“你敢!”
“不说了,我挂了!”
小凡抱着肩膀好整以暇的看着沈婧,本来是想等着她自首的,可这妞自觉性实在不怎么样,于是小凡便开口了。
“亲爱的,你在哪?”
沈婧一愣,自己不就在她面前么?看看她,眼神示意你抽什么风?可小凡没管,继续说:“我在小凡家呢。”
“怎么又是她,因为她你陪我的时间都少了。”
“你怎么这个时候给我打电话?”
“我想你了,想明天就见到你。”
“不要,明天要跟妈妈逛街。”
“那我就去你家,正好见见未来岳父岳母。”
“你敢!”
“你看我敢不敢。”
“不说了,我挂了!”
沈婧,凌乱了,愣了,傻了……脸,绿了,紫了,黑了……
梁小凡谄媚的抱着沈婧的脖子,“亲爱的,人家模仿的还像么?”
沈婧低下了头。
小凡一看这个样子,坏了,怕这是件大事。沈婧从来不这样,她不跟自己厮打在一起就是体谅自己了,怎么忽然就低下了头呢。于是梁小凡意识到这段时间她忽略了沈婧,她可能遇到麻烦了。
“好了亲爱的我不闹了,出什么事了,跟我说说。”
沈婧摇摇头,低低的说:“说不清。”
“说不清?什么叫说不清?”正当小凡再要问什么的时候,姥姥回来了,不想,身后还跟着季程。
看人都齐了,沈婧勉强打起精神,总不能丢丑。
沈婧到厨房给姥姥打下手,小凡贼兮兮的凑到季程身边,“说!你怎么来了?”
“自从你放假我就再没吃到过姥姥做的饭,想了,你有意见么?”
“她敢有意见!”姥姥说。
“哪能有意见呢,高兴还来不及呢!”沈婧说。
小凡双手做擎天状,口型比划着:苍天啊,您让我去shi吧!
季程拍了拍她脑袋,“想死?你把我折磨的生不如死,你就这么便宜想去了?门也没有!”他恶狠狠的说。
“我什么时候折磨你了?还生不如死?至于么?”
“你没折磨我?从咱俩认识……”
“行了行了,”厨房里沈婧的声音传来,“这大过年的就别忆往昔了,快来帮忙,这么多东西,一时半会看来是忙不完呢。”
等准备的差不多,仨人往小凡床上一倒。
“累死我了!”
“累死我了!”
“累死我了!”
异口同声。
说完就一起笑了。
“季总,你养尊处优的,没干过这么多活吧。”沈婧问。
“沈小姐,你什么时候跟梁小凡学得这么尖酸刻薄了,在我心里你一直是个淑女,别被某些人带坏了。再说,你也是个千金命,一下子干这么多活适应么?”

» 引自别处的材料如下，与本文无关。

/-! ### setUsage -/

@[simp] theorem Filing.setUsage_running (m u : Nat) : (f.setUsage m u).running = f.running := by simp [Filing.running]
@[simp] theorem Filing.setUsage_now (m u : Nat) : (f.setUsage m u).now = f.now := by simp [Filing.now]
@[simp] theorem Filing.setUsage_block (m u : Nat) (k : Nat) : (f.setUsage m u).block k = f.block k := by simp [Filing.block]
@[simp] theorem Filing.setUsage_doc (m u : Nat) (k : Nat) : (f.setUsage m u).doc k = f.doc k := by simp [Filing.doc]
@[simp] theorem Filing.setUsage_page (m u : Nat) (k : Nat) : (f.setUsage m u).page k = f.page k := by simp [Filing.page]
@[simp] theorem Filing.setUsage_chan (m u : Nat) (k : Nat) : (f.setUsage m u).chan k = f.chan k := by simp [Filing.chan]
@[simp] theorem Filing.setUsage_binding (m u : Nat) (k : Nat) : (f.setUsage m u).binding k = f.binding k := by simp [Filing.binding]
@[simp] theorem Filing.setUsage_slot (m u : Nat) (k : Nat) : (f.setUsage m u).slot k = f.slot k := by simp [Filing.slot]

/-! ### returnUsage -/

@[simp] theorem Filing.returnUsage_running (m n : Nat) : (f.returnUsage m n).running = f.running := by simp [Filing.running]
@[simp] theorem Filing.returnUsage_now (m n : Nat) : (f.returnUsage m n).now = f.now := by simp [Filing.now]
@[simp] theorem Filing.returnUsage_block (m n : Nat) (k : Nat) : (f.returnUsage m n).block k = f.block k := by simp [Filing.block]
@[simp] theorem Filing.returnUsage_doc (m n : Nat) (k : Nat) : (f.returnUsage m n).doc k = f.doc k := by simp [Filing.doc]
@[simp] theorem Filing.returnUsage_page (m n : Nat) (k : Nat) : (f.returnUsage m n).page k = f.page k := by simp [Filing.page]
@[simp] theorem Filing.returnUsage_chan (m n : Nat) (k : Nat) : (f.returnUsage m n).chan k = f.chan k := by simp [Filing.chan]
@[simp] theorem Filing.returnUsage_binding (m n : Nat) (k : Nat) : (f.returnUsage m n).binding k = f.binding k := by simp [Filing.binding]
@[simp] theorem Filing.returnUsage_slot (m n : Nat) (k : Nat) : (f.returnUsage m n).slot k = f.slot k := by simp [Filing.slot]

/-! ### freeChanged -/

@[simp] theorem Filing.freeChanged_running (n : Nat) : (f.freeChanged n).running = f.running := by simp [Filing.running]
@[simp] theorem Filing.freeChanged_now (n : Nat) : (f.freeChanged n).now = f.now := by simp [Filing.now]
@[simp] theorem Filing.freeChanged_block (n : Nat) (k : Nat) : (f.freeChanged n).block k = f.block k := by simp [Filing.block]
@[simp] theorem Filing.freeChanged_doc (n : Nat) (k : Nat) : (f.freeChanged n).doc k = f.doc k := by simp [Filing.doc]
@[simp] theorem Filing.freeChanged_page (n : Nat) (k : Nat) : (f.freeChanged n).page k = f.page k := by simp [Filing.page]
@[simp] theorem Filing.freeChanged_chan (n : Nat) (k : Nat) : (f.freeChanged n).chan k = f.chan k := by simp [Filing.chan]
@[simp] theorem Filing.freeChanged_mailbox (n : Nat) (k : Nat) : (f.freeChanged n).mailbox k = f.mailbox k := by simp [Filing.mailbox]
@[simp] theorem Filing.freeChanged_route (n : Nat) (k : Nat) : (f.freeChanged n).route k = f.route k := by simp [Filing.route]
@[simp] theorem Filing.freeChanged_binding (n : Nat) (k : Nat) : (f.freeChanged n).binding k = f.binding k := by simp [Filing.binding]
@[simp] theorem Filing.freeChanged_slot (n : Nat) (k : Nat) : (f.freeChanged n).slot k = f.slot k := by simp [Filing.slot]

/-! ### changeDoc -/

@[simp] theorem Filing.changeDoc_running (s : Nat) (d : Doc) : (f.changeDoc s d).running = f.running := by simp [Filing.running]
@[simp] theorem Filing.changeDoc_now (s : Nat) (d : Doc) : (f.changeDoc s d).now = f.now := by simp [Filing.now]
@[simp] theorem Filing.changeDoc_block (s : Nat) (d : Doc) (k : Nat) : (f.changeDoc s d).block k = f.block k := by simp [Filing.block]
@[simp] theorem Filing.changeDoc_chan (s : Nat) (d : Doc) (k : Nat) : (f.changeDoc s d).chan k = f.chan k := by simp [Filing.chan]
@[simp] theorem Filing.changeDoc_mailbox (s : Nat) (d : Doc) (k : Nat) : (f.changeDoc s d).mailbox k = f.mailbox k := by simp [Filing.mailbox]
@[simp] theorem Filing.changeDoc_route (s : Nat) (d : Doc) (k : Nat) : (f.changeDoc s d).route k = f.route k := by simp [Filing.route]
@[simp] theorem Filing.changeDoc_binding (s : Nat) (d : Doc) (k : Nat) : (f.changeDoc s d).binding k = f.binding k := by simp [Filing.binding]
@[simp] theorem Filing.changeDoc_slot (s : Nat) (d : Doc) (k : Nat) : (f.changeDoc s d).slot k = f.slot k := by simp [Filing.slot]

/-! ### changePage -/

@[simp] theorem Filing.changePage_running (p : Nat) (g : Page) : (f.changePage p g).running = f.running := by simp [Filing.running]
@[simp] theorem Filing.changePage_now (p : Nat) (g : Page) : (f.changePage p g).now = f.now := by simp [Filing.now]
@[simp] theorem Filing.changePage_block (p : Nat) (g : Page) (k : Nat) : (f.changePage p g).block k = f.block k := by simp [Filing.block]
@[simp] theorem Filing.changePage_chan (p : Nat) (g : Page) (k : Nat) : (f.changePage p g).chan k = f.chan k := by simp [Filing.chan]
@[simp] theorem Filing.changePage_mailbox (p : Nat) (g : Page) (k : Nat) : (f.changePage p g).mailbox k = f.mailbox k := by simp [Filing.mailbox]
@[simp] theorem Filing.changePage_route (p : Nat) (g : Page) (k : Nat) : (f.changePage p g).route k = f.route k := by simp [Filing.route]
@[simp] theorem Filing.changePage_binding (p : Nat) (g : Page) (k : Nat) : (f.changePage p g).binding k = f.binding k := by simp [Filing.binding]
@[simp] theorem Filing.changePage_slot (p : Nat) (g : Page) (k : Nat) : (f.changePage p g).slot k = f.slot k := by simp [Filing.slot]

/-! ### changeChan -/

@[simp] theorem Filing.changeChan_running (c : Nat) (ch : Channel) : (f.changeChan c ch).running = f.running := by simp [Filing.running]
@[simp] theorem Filing.changeChan_now (c : Nat) (ch : Channel) : (f.changeChan c ch).now = f.now := by simp [Filing.now]
@[simp] theorem Filing.changeChan_block (c : Nat) (ch : Channel) (k : Nat) : (f.changeChan c ch).block k = f.block k := by simp [Filing.block]
@[simp] theorem Filing.changeChan_doc (c : Nat) (ch : Channel) (k : Nat) : (f.changeChan c ch).doc k = f.doc k := by simp [Filing.doc]
@[simp] theorem Filing.changeChan_page (c : Nat) (ch : Channel) (k : Nat) : (f.changeChan c ch).page k = f.page k := by simp [Filing.page]
@[simp] theorem Filing.changeChan_mailbox (c : Nat) (ch : Channel) (k : Nat) : (f.changeChan c ch).mailbox k = f.mailbox k := by simp [Filing.mailbox]
@[simp] theorem Filing.changeChan_route (c : Nat) (ch : Channel) (k : Nat) : (f.changeChan c ch).route k = f.route k := by simp [Filing.route]
@[simp] theorem Filing.changeChan_binding (c : Nat) (ch : Channel) (k : Nat) : (f.changeChan c ch).binding k = f.binding k := by simp [Filing.binding]
@[simp] theorem Filing.changeChan_slot (c : Nat) (ch : Channel) (k : Nat) : (f.changeChan c ch).slot k = f.slot k := by simp [Filing.slot]

/-! ### reportFault -/

@[simp] theorem Filing.reportFault_running (c : Nat) (m : Monitor) (d : Word) : (f.reportFault c m d).running = f.running := by simp [Filing.running]
@[simp] theorem Filing.reportFault_now (c : Nat) (m : Monitor) (d : Word) : (f.reportFault c m d).now = f.now := by simp [Filing.now]
@[simp] theorem Filing.reportFault_block (c : Nat) (m : Monitor) (d : Word) (k : Nat) : (f.reportFault c m d).block k = f.block k := by simp [Filing.block]
@[simp] theorem Filing.reportFault_doc (c : Nat) (m : Monitor) (d : Word) (k : Nat) : (f.reportFault c m d).doc k = f.doc k := by simp [Filing.doc]
@[simp] theorem Filing.reportFault_page (c : Nat) (m : Monitor) (d : Word) (k : Nat) : (f.reportFault c m d).page k = f.page k := by simp [Filing.page]
@[simp] theorem Filing.reportFault_mailbox (c : Nat) (m : Monitor) (d : Word) (k : Nat) : (f.reportFault c m d).mailbox k = f.mailbox k := by simp [Filing.mailbox]
@[simp] theorem Filing.reportFault_route (c : Nat) (m : Monitor) (d : Word) (k : Nat) : (f.reportFault c m d).route k = f.route k := by simp [Filing.route]
@[simp] theorem Filing.reportFault_binding (c : Nat) (m : Monitor) (d : Word) (k : Nat) : (f.reportFault c m d).binding k = f.binding k := by simp [Filing.binding]
@[simp] theorem Filing.reportFault_slot (c : Nat) (m : Monitor) (d : Word) (k : Nat) : (f.reportFault c m d).slot k = f.slot k := by simp [Filing.slot]

/-! ### stray -/

@[simp] theorem Filing.stray_running (c : Nat) (p : StrayPart) : (f.stray c p).running = f.running := by simp [Filing.running]
@[simp] theorem Filing.stray_now (c : Nat) (p : StrayPart) : (f.stray c p).now = f.now := by simp [Filing.now]
@[simp] theorem Filing.stray_block (c : Nat) (p : StrayPart) (k : Nat) : (f.stray c p).block k = f.block k := by simp [Filing.block]
@[simp] theorem Filing.stray_doc (c : Nat) (p : StrayPart) (k : Nat) : (f.stray c p).doc k = f.doc k := by simp [Filing.doc]
@[simp] theorem Filing.stray_page (c : Nat) (p : StrayPart) (k : Nat) : (f.stray c p).page k = f.page k := by simp [Filing.page]
@[simp] theorem Filing.stray_mailbox (c : Nat) (p : StrayPart) (k : Nat) : (f.stray c p).mailbox k = f.mailbox k := by simp [Filing.mailbox]
@[simp] theorem Filing.stray_route (c : Nat) (p : StrayPart) (k : Nat) : (f.stray c p).route k = f.route k := by simp [Filing.route]
@[simp] theorem Filing.stray_binding (c : Nat) (p : StrayPart) (k : Nat) : (f.stray c p).binding k = f.binding k := by simp [Filing.binding]
@[simp] theorem Filing.stray_slot (c : Nat) (p : StrayPart) (k : Nat) : (f.stray c p).slot k = f.slot k := by simp [Filing.slot]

“你俩行不行?有意思没意思?炫富来了?批斗我来了?”小凡不乐意了。
“小的不敢!”沈婧笑说。
“不敢不敢!”季程接话。
还没休息多长时间,姥姥在厨房喊,“吃饭了!”
外人看来,一个圆桌围坐四人,看来真的就像是和谐的一家四口。姥姥尤其偏爱季程,把什么好吃的都夹给季程,看的沈婧不高兴了,“姥姥,你太偏心了,你也重男轻女从,平时那鸡翅鸡腿什么的都是我的。”
姥姥笑着揉了揉沈婧的头,“好孩子,姥姥没把你当外人啊。”
“哦,姥姥,你这是把我当外人了。”季程头也没抬就问。
“废话,从来没把你当内人。”梁小凡接话。
姥姥又给季程夹了一筷子鱼,“她们都是孩子,你费心了。”
季程忽然抬起头看着姥姥,俩人相对,好久,都笑了。
这个画面一闪而逝,可敏感的小凡却注意到了,之后便低下头不再言语。
饭还没吃完,沈婧接了个电话就急匆匆的要走,走之前她拍了拍梁小凡肩膀宽慰着说:“放心吧,我没事。过完年我就来找你,满足你恶俗的八卦心理。”
小凡笑说:“别失了身才是正经。”
吃过饭,姥姥洗碗,季程赖在小凡家不肯走说是要看会电视消化消化食,俩人坐在沙发上,一个要看百家讲坛,一个要看discovery,争执不下间,电话响了。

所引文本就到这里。